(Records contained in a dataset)
▼

-- ==== Sys2Proof/Machine/Snapshot.lean ====
section
/-! DEFINITION. Snapshots (R272 to R274): the opening at a boundary, the copying of pages, and the sealed shard. The order
of the page map and the rank state within the shard's body is the model's (log 33). -/

namespace Sys2Proof.Machine

/-! ### The rank state of R72 as words -/

/-- A table of words with its length before it. -/
def tabWords (t : List (Nat × Nat)) : List Word := wd t.length :: t.flatMap fun e => [wd e.1, wd e.2]

def Event.words (e : Event) : List Word := [wd e.payload.toNat, wd (e.payload.toNat / 2 ^ 64), e.seq, wd e.step.toNat]

def QueueEntry.words (e : QueueEntry) : List Word := [e.addr, wd (b2n e.priv + 2 * b2n e.sluice)]

/-- A class that a latch may hold. -/
def latchWord (c : Option (BitVec 2)) : Nat := match c with
  | none => 0
  | some c => 4 + c.toNat

/-- A communicator table entry as five words. -/
def Comm.words (i : Nat) (c : Comm) : List Word := [wd i, c.w0, c.w1, wd (c.w2.toNat + c.ovf.toNat * 2 ^ 48), wd c.seq.toNat]

/-- The state of R72 with the counter table (R218) and the communicator table (R259), and the die map that the opening
records, entry 0 the home die (R36, order 4). The class that the boundary has taken stands beside the latched one. -/
def Rank.words (r : Rank) : List Word :=
  [wd r.gstep.toNat, wd r.cls.toNat, wd (latchWord r.pend + latchWord (r.due.bind (·.cls)) * 16), r.rseed, r.pseed] ++
  r.srbase.toList ++ r.srlen.toList ++ tabWords (r.decay.map fun e => (e.1, e.2.toNat)) ++
  (wd r.evq.length :: r.evq.flatMap Event.words) ++ [wd (b2n r.evOvf), r.evSeq] ++
  (r.queues.toList.flatMap fun q => wd q.length :: q.flatMap QueueEntry.words) ++
  (wd (2 ^ 63 + r.home.toNat) :: r.dmap.toList.drop 1) ++
  (match r.migrate with
    | none => [0]
    | some d => [wd (2 ^ 63 + d.toNat)]) ++
  (match r.snapReq with
    | none => [0, 0, 0]
    | some q => [1, q.base, q.layout]) ++
  tabWords (r.counters.map fun e => (e.1, e.2.toNat)) ++ (wd r.comms.length :: r.comms.flatMap fun e => e.2.words e.1)

/-! ### CRC-32C -/

def crcBit (c : Nat) : Nat := if c % 2 = 1 then (c / 2) ^^^ 0x82F63B78 else c / 2

/-- One byte of CRC-32C, least significant bit first. -/
def crcByte (c b : Nat) : Nat := (List.range 8).foldl (fun x _ => crcBit x) (c ^^^ b)

/-- `n` bytes of a number, the lowest first. -/
def crcBytes (c v : Nat) : Nat → Nat
  | 0 => c
  | n + 1 => crcBytes (crcByte c (v % 256)) (v / 256) n

/-- A 64 KiB unit of memory as a number. -/
def State.unit (s : State) (addr : Nat) : BitVec 524288 :=
  BitVec.ofNat 524288 ((s.mem.filter fun e => addr ≤ e.1 && e.1 < addr + 65536).foldl
    (fun acc e => acc + e.2.toNat * 2 ^ (8 * (e.1 - addr))) 0)

def State.units (s : State) (addr n : Nat) : List (BitVec 524288) :=
  (List.range n).map fun i => s.unit (addr + 65536 * i)

/-- The last step of CRC-32C. -/
def crcEnd (c : Nat) : Nat := c ^^^ 0xFFFFFFFF

/-- The CRC of a shard (R274): bytes 0 to 59 of the header and all bytes from 64 on. -/
def shardCrc : List (BitVec 524288) → Nat
  | [] => 0
  | u :: rest =>
    let c := crcBytes 0xFFFFFFFF (u.toNat % 2 ^ 480) 60
    let c1 := crcBytes c (u.toNat / 2 ^ 512) 65472
    crcEnd (rest.foldl (fun x v => crcBytes x v.toNat 65536) c1)

/-! ### Shard layout -/

/-- The header without its CRC (R274). -/
def Shard.header (h : Shard) : Nat :=
  h.job.toNat + h.step.toNat * 2 ^ 32 + h.vrank.toNat * 2 ^ 80 + h.layout * 2 ^ 96 + h.gsize * 2 ^ 104 +
    h.member * 2 ^ 112 + h.units * 2 ^ 120

/-- A word of the page map (log 33): page number, unit, and the absent flag. -/
def SnapPage.word (p : SnapPage) : Word :=
  wd (p.page % 2 ^ 36 + (p.unit.getD 0) % 2 ^ 27 * 2 ^ 36 + b2n p.unit.isNone * 2 ^ 63)

/-- Words of the body's head: the page map and the rank state, each with its length. -/
def headWords (pages image : Nat) : Nat := 2 + 2 * pages + image

/-- Units that the header and the head of the body take. -/
def headUnits (pages image : Nat) : Nat := ceilDiv (64 + 8 * headWords pages image) 65536

/-- Layout, group size and member of a request: W3 of SNAP (log 33). -/
def SnapReq.layoutOf (q : SnapReq) : Nat := fld q.layout 7 0
def SnapReq.gsize (q : SnapReq) : Nat := fld q.layout 15 8
def SnapReq.member (q : SnapReq) : Nat := fld q.layout 23 16

/-- Writes words one after another. -/
def State.putWords (s : State) (addr : Nat) : List Word → State
  | [] => s
  | w :: r => (s.wr addr 8 w.toNat).putWords (addr + 8) r

/-- The buddy of a package (R275, log 33): the other member of its group of two. -/
def buddyOf (p : Pkg) (member : Nat) : Pkg := if member = 0 then p + 1 else p - 1

/-- Records a shard at its package, in the place of one at the same place. -/
def State.addShard (s : State) (h : Shard) : State :=
  s.updPkg (pkgOf h.die) fun k => { k with shards :=
    (k.shards.filter fun x => !(x.die = h.die && x.base = h.base)) ++ [h] }

/-- Copies a sealed shard to the buddy package (R275), if it is reached. -/
def State.copyBuddy (s : State) (h : Shard) : State :=
  if h.layout ≠ 2 then s else
    let d : DieKey := BitVec.setWidth 12 (buddyOf (pkgOf h.die) h.member) ||| (h.die &&& 0xC00)
    if !s.reach h.die d h.base then s
    else (s.copyBytes (lpddrAddr h.die.toNat h.base) (lpddrAddr d.toNat h.base) (h.units * 65536)).addShard { h with die := d }

/-- Seals the shard (R273, R274): page map, rank state, header and CRC are written, and the host is notified. -/
def State.sealShard (s : State) (key : Nat) (r : Rank) (n : Snap) : State :=
  let d := regionDie n.req.base
  let base := regionOff n.req.base
  let a := lpddrAddr d.toNat base
  let pages := n.copied.mergeSort fun x y => x.page ≤ y.page
  let h : Shard := ⟨d, base, r.job, r.vrank, n.step, n.req.layoutOf, n.req.gsize, n.req.member, n.next⟩
  let words := (wd pages.length :: pages.flatMap fun p => [p.word, p.leaf]) ++ (wd n.image.length :: n.image)
  let s1 := (s.zero a (headUnits pages.length n.image.length * 65536)).putWords (a + 64) words
  let s2 := s1.wr a 60 h.header
  let s3 := s2.wr (a + 60) 4 (shardCrc (s2.units a h.units))
  let s4 := ((s3.addShard h).copyBuddy h).updRank key fun v => { v with snap := none }
  s4.notify (pkgOf r.home) (notePayload' r n)
where
  notePayload' (r : Rank) (n : Snap) : BitVec 128 :=
    BitVec.ofNat 128 (0x02 + r.job.toNat * 2 ^ 32 + r.vrank.toNat * 2 ^ 64 + n.step.toNat * 2 ^ 80)

/-! ### Copying -/

/-- Copies the page at the head of the list into the shard, or records it as absent; with no page left, the shard is
sealed (R273). A page that an earlier sweep of the rank has yet to finish is swept first (R135). -/
def State.snapPage (s : State) (key : Nat) : State :=
  match s.rank? key with
  | none => s
  | some r => match r.snap with
    | none => s
    | some n => match n.todo with
      | [] => s.sealShard key r n
      | page :: rest =>
        let d := regionDie n.req.base
        let va := wd (page * 65536)
        let leaf := ((s.walk r.home r.job r.vrank.toNat (page * 65536)).map (·.leaf)).getD 0
        let early := r.sweeps.filter fun w => w.s0.toNat < n.step.toNat
        let back := fun (x : State) => x.sweepsOf s
        let finish := fun (x : State) (p : SnapPage) (next : Nat) =>
          let n1 : Snap := { n with todo := rest, copied := n.copied ++ [p], next := next }
          let x1 := (back x).updRank key fun v => { v with snap := some n1 }
          if rest.isEmpty then x1.sealShard key r n1 else x1
        if !s.reach r.home d (regionOff n.req.base) || s.dieHeld r.home then s
        else match (s.noSweeps.setRank key { r with sweeps := early }).access (r.client key) va 65536 false with
          | (s1, .fault _) => finish s1 ⟨page, none, leaf⟩ n.next
          | (s1, .stall _) => (back s1).askSweep key page
          | (s1, .ok t) =>
            finish (s1.copyBytes t.addr (lpddrAddr d.toNat (regionOff n.req.base + 65536 * n.next)) 65536)
              ⟨page, some n.next, leaf⟩ (n.next + 1)

/-- SNAPSHOT_PAGE_COPY (R273). -/
def execSnapshotPageCopy (rank : Nat) (s : State) : Host.Outcome State Fault Refusal := .next (s.snapPage rank)

/-- Copies every page left. -/
def State.snapAll (s : State) (key : Nat) : Nat → State
  | 0 => s
  | fuel + 1 => match (s.rank? key).bind (·.snap) with
    | none => s
    | some _ => (s.snapPage key).snapAll key fuel

/-- The snapshot that the boundary has taken from the latch opens (R36, order 4; R272). One that is still open is completed first;
where it cannot be, the request is latched again. -/
def State.openSnapshot (s : State) (key : Nat) : State :=
  match s.rank? key with
  | none => s
  | some r => match r.due.bind (·.snap) with
    | none => s
    | some q =>
      let s1 := match r.snap with
        | none => s
        | some n => s.snapAll key (n.todo.length + 1)
      match s1.rank? key with
      | none => s1
      | some v =>
        if v.snap.isSome then s1.setRank key { v with snapReq := v.snapReq.or (some q) } else
          let pages := s1.mappedPages v.home v.job v.vrank.toNat
          let n : Snap := { req := q, step := v.gstep, todo := pages, copied := []
                            next := headUnits pages.length v.words.length, image := v.words }
          s1.setRank key { v with snap := some n }

end Sys2Proof.Machine
end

▲

» WORK ORDER
List all lines from the entries that include the word "ofNat".

» ANSWER
  BitVec.ofNat 524288 ((s.mem.filter fun e => addr ≤ e.1 && e.1 < addr + 65536).foldl
    BitVec.ofNat 128 (0x02 + r.job.toNat * 2 ^ 32 + r.vrank.toNat * 2 ^ 64 + n.step.toNat * 2 ^ 80)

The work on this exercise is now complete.